What you should do:
Your answer should consist of all lines in the listing that hold the word "sendBroken".

Records provided:
--*--
-- ==== Sys2Proof/Laws/Resume.lean ====
section
/-! SUPPORT. A procedure that waits goes on as if all answers had been there at once: each transport call is a step of its own (20_memory.md
R72, R76), and how the answers are spread over steps changes nothing. -/

namespace Sys2Proof.Machine

/-- The state with the transport's answers replaced. -/
def State.withAnswers (s : State) (a : List Answer) : State := { s with answers := a }

@[simp] theorem State.withAnswers_answers (s : State) (a : List Answer) : (s.withAnswers a).answers = a := rfl
@[simp] theorem State.withAnswers_calls (s : State) (a : List Answer) : (s.withAnswers a).calls = s.calls := rfl
@[simp] theorem State.withAnswers_seqStep (s : State) (a : List Answer) : (s.withAnswers a).seqStep = s.seqStep := rfl
@[simp] theorem State.withAnswers_work (s : State) (a : List Answer) : (s.withAnswers a).work = s.work := rfl
@[simp] theorem State.withAnswers_cfg (s : State) (a : List Answer) : (s.withAnswers a).cfg = s.cfg := rfl
@[simp] theorem State.withAnswers_raw (s : State) (a : List Answer) : (s.withAnswers a).raw = s.raw := rfl
@[simp] theorem State.withAnswers_rawLen (s : State) (a : List Answer) : (s.withAnswers a).rawLen = s.rawLen := rfl
@[simp] theorem State.withAnswers_dec (s : State) (a : List Answer) : (s.withAnswers a).dec = s.dec := rfl
@[simp] theorem State.withAnswers_cache (s : State) (a : List Answer) : (s.withAnswers a).cache = s.cache := rfl
@[simp] theorem State.withAnswers_activity (s : State) (a : List Answer) : (s.withAnswers a).activity = s.activity := rfl
@[simp] theorem State.withAnswers_now (s : State) (a : List Answer) : (s.withAnswers a).now = s.now := rfl
@[simp] theorem State.withAnswers_withAnswers (s : State) (a b : List Answer) :
    (s.withAnswers a).withAnswers b = s.withAnswers b := rfl

/-- What a procedure comes to when more answers `b` follow: an ended procedure leaves them, a waiting one goes on with `k`. -/
def Proc.goOn (p : Proc) (b : List Answer) (k : State → Proc) : Proc :=
  match p with
  | .done t => .done (t.withAnswers (t.answers ++ b))
  | .raised e t => .raised e (t.withAnswers (t.answers ++ b))
  | .waiting w => k (w.withAnswers b)
  | .halted f => .halted f

/-- What a write leaves when it waits: the same frame and parameters, no answer left, and `step` moved by the calls made. -/
theorem runWrites_waiting (cs : List Call) (s w : State) (h : runWrites cs s = .waiting w) :
    w.cfg = s.cfg ∧ w.work = s.work ∧ w.answers = [] ∧ w.activity = s.activity ∧ s.seqStep ≤ w.seqStep ∧
      w.seqStep - s.seqStep < cs.length := by
  induction cs generalizing s with
  | nil => simp [runWrites] at h
  | cons c cs ih =>
    unfold runWrites at h
    split at h
    · rename_i he
      simp only [Proc.waiting.injEq] at h
      subst h
      simp [he]
    · simp [sendFailed, sendBroken] at h
    · obtain ⟨h1, h2, h3, h4, h5, h6⟩ := ih _ h
      refine ⟨h1, h2, h3, h4, ?_, ?_⟩ <;> simp only [List.length_cons] at * <;> simp at h5 h6 <;> omega

theorem runWrites_split (cs : List Call) (s : State) (a b : List Answer) :
    runWrites cs (s.withAnswers (a ++ b)) =
      (runWrites cs (s.withAnswers a)).goOn b fun w => runWrites (cs.drop (w.seqStep - s.seqStep)) w := by
  induction cs generalizing s a with
  | nil => rfl
  | cons c cs ih =>
    match a with
    | [] =>
      simp [runWrites, Proc.goOn]
    | .err :: rest => rfl
    | .ok x :: rest =>
      simp only [List.cons_append, runWrites, State.withAnswers_answers]
      have hs : ∀ r : List Answer, ({ (s.withAnswers (.ok x :: r)).answered c r with
          seqStep := (s.withAnswers (.ok x :: r)).seqStep + 1 } : State) =
          ({ s with calls := s.calls ++ [c], seqStep := s.seqStep + 1 } : State).withAnswers r := fun _ => rfl
      rw [hs (rest ++ b), hs rest, ih]
      cases hp : runWrites cs (({ s with calls := s.calls ++ [c], seqStep := s.seqStep + 1 } : State).withAnswers rest) with
      | done t => rfl
      | raised e t => rfl
      | halted f => rfl
      | waiting w =>
        obtain ⟨_, _, _, _, h5, _⟩ := runWrites_waiting _ _ _ hp
        simp only [Proc.goOn, State.withAnswers_seqStep]
        have e : w.seqStep - s.seqStep = (w.seqStep - (s.seqStep + 1)) + 1 := by
          simp only [State.withAnswers_seqStep] at h5; omega
        rw [e, List.drop_succ_cons]

theorem sendRead_split (s : State) (a b : List Answer) :
    sendRead (s.withAnswers (a ++ b)) = (sendRead (s.withAnswers a)).goOn b sendRead := by
  match a with
  | [] => rfl
  | .err :: rest => rfl
  | .ok x :: rest =>
    have e : ∀ r : List Answer, sendRead (s.withAnswers (.ok x :: r)) =
        sendStatus ((storeHead x (s.answered (dataRead s.cfg.bus) [])).withAnswers r) := fun _ => rfl
    rw [List.cons_append, e, e]
    generalize storeHead x (s.answered (dataRead s.cfg.bus) []) = u
    by_cases h : u.raw.read offStatus = 0
    · simp only [sendStatus, State.withAnswers_raw, h, if_true]
      rfl
    · simp only [sendStatus, State.withAnswers_raw, h, if_false]
      rfl

/-- The return status needs no answer. -/
theorem sendStatus_ended (s w : State) : sendStatus s ≠ .waiting w := by
  unfold sendStatus
  simp only
  split <;> simp

theorem sendRead_waiting (s w : State) (h : sendRead s = .waiting w) : w = s ∧ s.answers = [] := by
  unfold sendRead at h
  split at h
  · rename_i he
    simp only [Proc.waiting.injEq] at h
    exact ⟨h.symm, he⟩
  · simp [sendFailed, sendBroken] at h
  · exact absurd h (sendStatus_ended _ _)

theorem sendTail_waiting (s w : State) (h : sendTail s = .waiting w) : w = s ∧ s.answers = [] ∧ s.seqStep < 8 := by
  unfold sendTail at h
  split at h
  · rename_i h8
    obtain ⟨h1, h2⟩ := sendRead_waiting s w h
    exact ⟨h1, h2, h8⟩
  · exact absurd h (sendStatus_ended _ _)

theorem sendTail_split (s : State) (a b : List Answer) :
    sendTail (s.withAnswers (a ++ b)) = (sendTail (s.withAnswers a)).goOn b sendTail := by
  by_cases h8 : s.seqStep < 8
  · rw [sendTail_read (by simpa using h8), sendTail_read (by simpa using h8), sendRead_split]
    cases hr : sendRead (s.withAnswers a) with
    | done t => rfl
    | raised e t => rfl
    | halted f => rfl
    | waiting w =>
      obtain ⟨rfl, _⟩ := sendRead_waiting _ _ hr
      exact (sendTail_read (by simpa using h8)).symm
  · simp only [sendTail, State.withAnswers_seqStep, h8, if_false]
    by_cases h : s.raw.read offStatus = 0
    · simp only [sendStatus, State.withAnswers_raw, h, if_true]
      rfl
    · simp only [sendStatus, State.withAnswers_raw, h, if_false]
      rfl

/-- R150 resumed: the answers of a SEND in two parts. -/
theorem sendRun_split (s : State) (a b : List Answer) :
    sendRun (s.withAnswers (a ++ b)) = (sendRun (s.withAnswers a)).goOn b sendRun := by
  unfold sendRun
  simp only [State.withAnswers_cfg, State.withAnswers_work, State.withAnswers_seqStep]
  rw [runWrites_split]
  cases hp : runWrites ((sendWrites s.cfg.bus s.work.w1 s.work.w2).drop s.seqStep) (s.withAnswers a) with
  | raised e t => rfl
  | halted f => rfl
  | waiting w =>
    obtain ⟨h1, h2, _, _, h5, _⟩ := runWrites_waiting _ _ _ hp
    simp only [State.withAnswers_cfg, State.withAnswers_work, State.withAnswers_seqStep] at h1 h2 h5
    simp only [Proc.goOn, Proc.andThen, State.withAnswers_seqStep, State.withAnswers_cfg, State.withAnswers_work, h1, h2,
      List.drop_drop]
    have : s.seqStep + (w.seqStep - s.seqStep) = w.seqStep := by omega
    rw [this]
  | done t =>
    simp only [Proc.goOn, Proc.andThen]
    rw [sendTail_split]
    have ht : t.withAnswers t.answers = t := rfl
    rw [ht]
    cases hr : sendTail t with
    | done u => rfl
    | raised e u => rfl
    | halted f => rfl
    | waiting w =>
      obtain ⟨rfl, _⟩ := sendTail_waiting _ _ hr
      have hd : ∀ (cs : List Call) (s' t' : State), runWrites cs s' = .done t' →
          t'.cfg = s'.cfg ∧ t'.work = s'.work ∧ t'.seqStep = s'.seqStep + cs.length := by
        intro cs
        induction cs with
        | nil => intro s' t' h; simp only [runWrites, Proc.done.injEq] at h; subst h; simp
        | cons c cs ih =>
          intro s' t' h
          unfold runWrites at h
          split at h
          · simp at h
          · simp [sendFailed, sendBroken] at h
          · obtain ⟨h1, h2, h3⟩ := ih _ _ h
            refine ⟨h1, h2, ?_⟩
            rw [h3]
            simp only [List.length_cons]
            omega
      obtain ⟨h1, h2, h3⟩ := hd _ _ _ hp
      simp only [State.withAnswers_cfg, State.withAnswers_work, State.withAnswers_seqStep] at h1 h2 h3
      simp only [State.withAnswers_cfg, State.withAnswers_work, State.withAnswers_seqStep, h1, h2]
      have hdrop : (sendWrites s.cfg.bus s.work.w1 s.work.w2).drop w.seqStep = [] := by
        rw [List.drop_eq_nil_iff, h3, List.length_drop, sendWrites_length]
        omega
      rw [hdrop]
      rfl

/-- More fuel than the distance to `total` changes nothing. -/
theorem fetchLoop_fuel (n : Nat) (s : State) (h : s.work.total - s.work.foff ≤ n) : fetchLoop n s = fetchRun s := by
  unfold fetchRun
  generalize hd : s.work.total - s.work.foff = d at h
  induction n using Nat.strong_induction_on generalizing s d with
  | _ n ih =>
    match n, d with
    | 0, 0 => rfl
    | n + 1, 0 =>
      have : ¬ s.work.foff < s.work.total := by omega
      simp [fetchLoop, this]
    | n + 1, d + 1 =>
      unfold fetchLoop
      split
      · split
        · rfl
        · rfl
        · split
          · rename_i rest _ _
            set s' := storeChunk _ (s.answered (dataRead s.cfg.bus) rest) with hs'
            have hw : s'.work.total - s'.work.foff ≤ d := by simp [hs']; omega
            rw [ih n (by omega) s' (s'.work.total - s'.work.foff) rfl (by omega)]
            by_cases hdn : d < n + 1
            · rw [ih d hdn s' (s'.work.total - s'.work.foff) rfl hw]
            · omega
          · rfl
      · rfl

theorem fetchLoop_split (n : Nat) (s : State) (a b : List Answer) (hn : s.work.total - s.work.foff ≤ n) :
    fetchLoop n (s.withAnswers (a ++ b)) = (fetchLoop n (s.withAnswers a)).goOn b fetchRun := by
  induction n generalizing s a with
  | zero => rfl
  | succ n ih =>
    by_cases hlt : s.work.foff < s.work.total
    · match a with
      | [] =>
        have e : fetchLoop (n + 1) (s.withAnswers []) = .waiting (s.withAnswers []) := by
          simp [fetchLoop, hlt]
        rw [e]
        simp only [List.nil_append, Proc.goOn, State.withAnswers_withAnswers]
        exact fetchLoop_fuel _ _ (by simpa using hn)
      | .err :: rest =>
        simp [fetchLoop, hlt, Proc.goOn]
        rfl
      | .ok x :: rest =>
        by_cases hin : s.work.foff + 8 ≤ occDataMax
        · have e : ∀ r : List Answer, fetchLoop (n + 1) (s.withAnswers (.ok x :: r)) =
              fetchLoop n ((storeChunk x (s.answered (dataRead s.cfg.bus) [])).withAnswers r) := by
            intro r
            simp only [fetchLoop, State.withAnswers_work, hlt, if_true, State.withAnswers_answers, hin]
            rfl
          rw [List.cons_append, e, e]
          exact ih _ _ (by simp; omega)
        · have e : ∀ r : List Answer, fetchLoop (n + 1) (s.withAnswers (.ok x :: r)) = .halted .rawOverrun := by
            intro r
            simp [fetchLoop, hlt, hin]
          rw [List.cons_append, e, e]
          rfl
    · have e : ∀ r : List Answer, fetchLoop (n + 1) (s.withAnswers r) = .done (s.withAnswers r) := by
        intro r
        simp [fetchLoop, hlt]
      rw [e, e]
      rfl

/-- R162 resumed: the answers of a FETCH in two parts. -/
theorem fetchRun_split (s : State) (a b : List Answer) :
    fetchRun (s.withAnswers (a ++ b)) = (fetchRun (s.withAnswers a)).goOn b fetchRun :=
  fetchLoop_split _ s a b (Nat.le_refl _)

end Sys2Proof.Machine
end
--*--
Final answer:
    · simp [sendFailed, sendBroken] at h
  · simp [sendFailed, sendBroken] at h
          · simp [sendFailed, sendBroken] at h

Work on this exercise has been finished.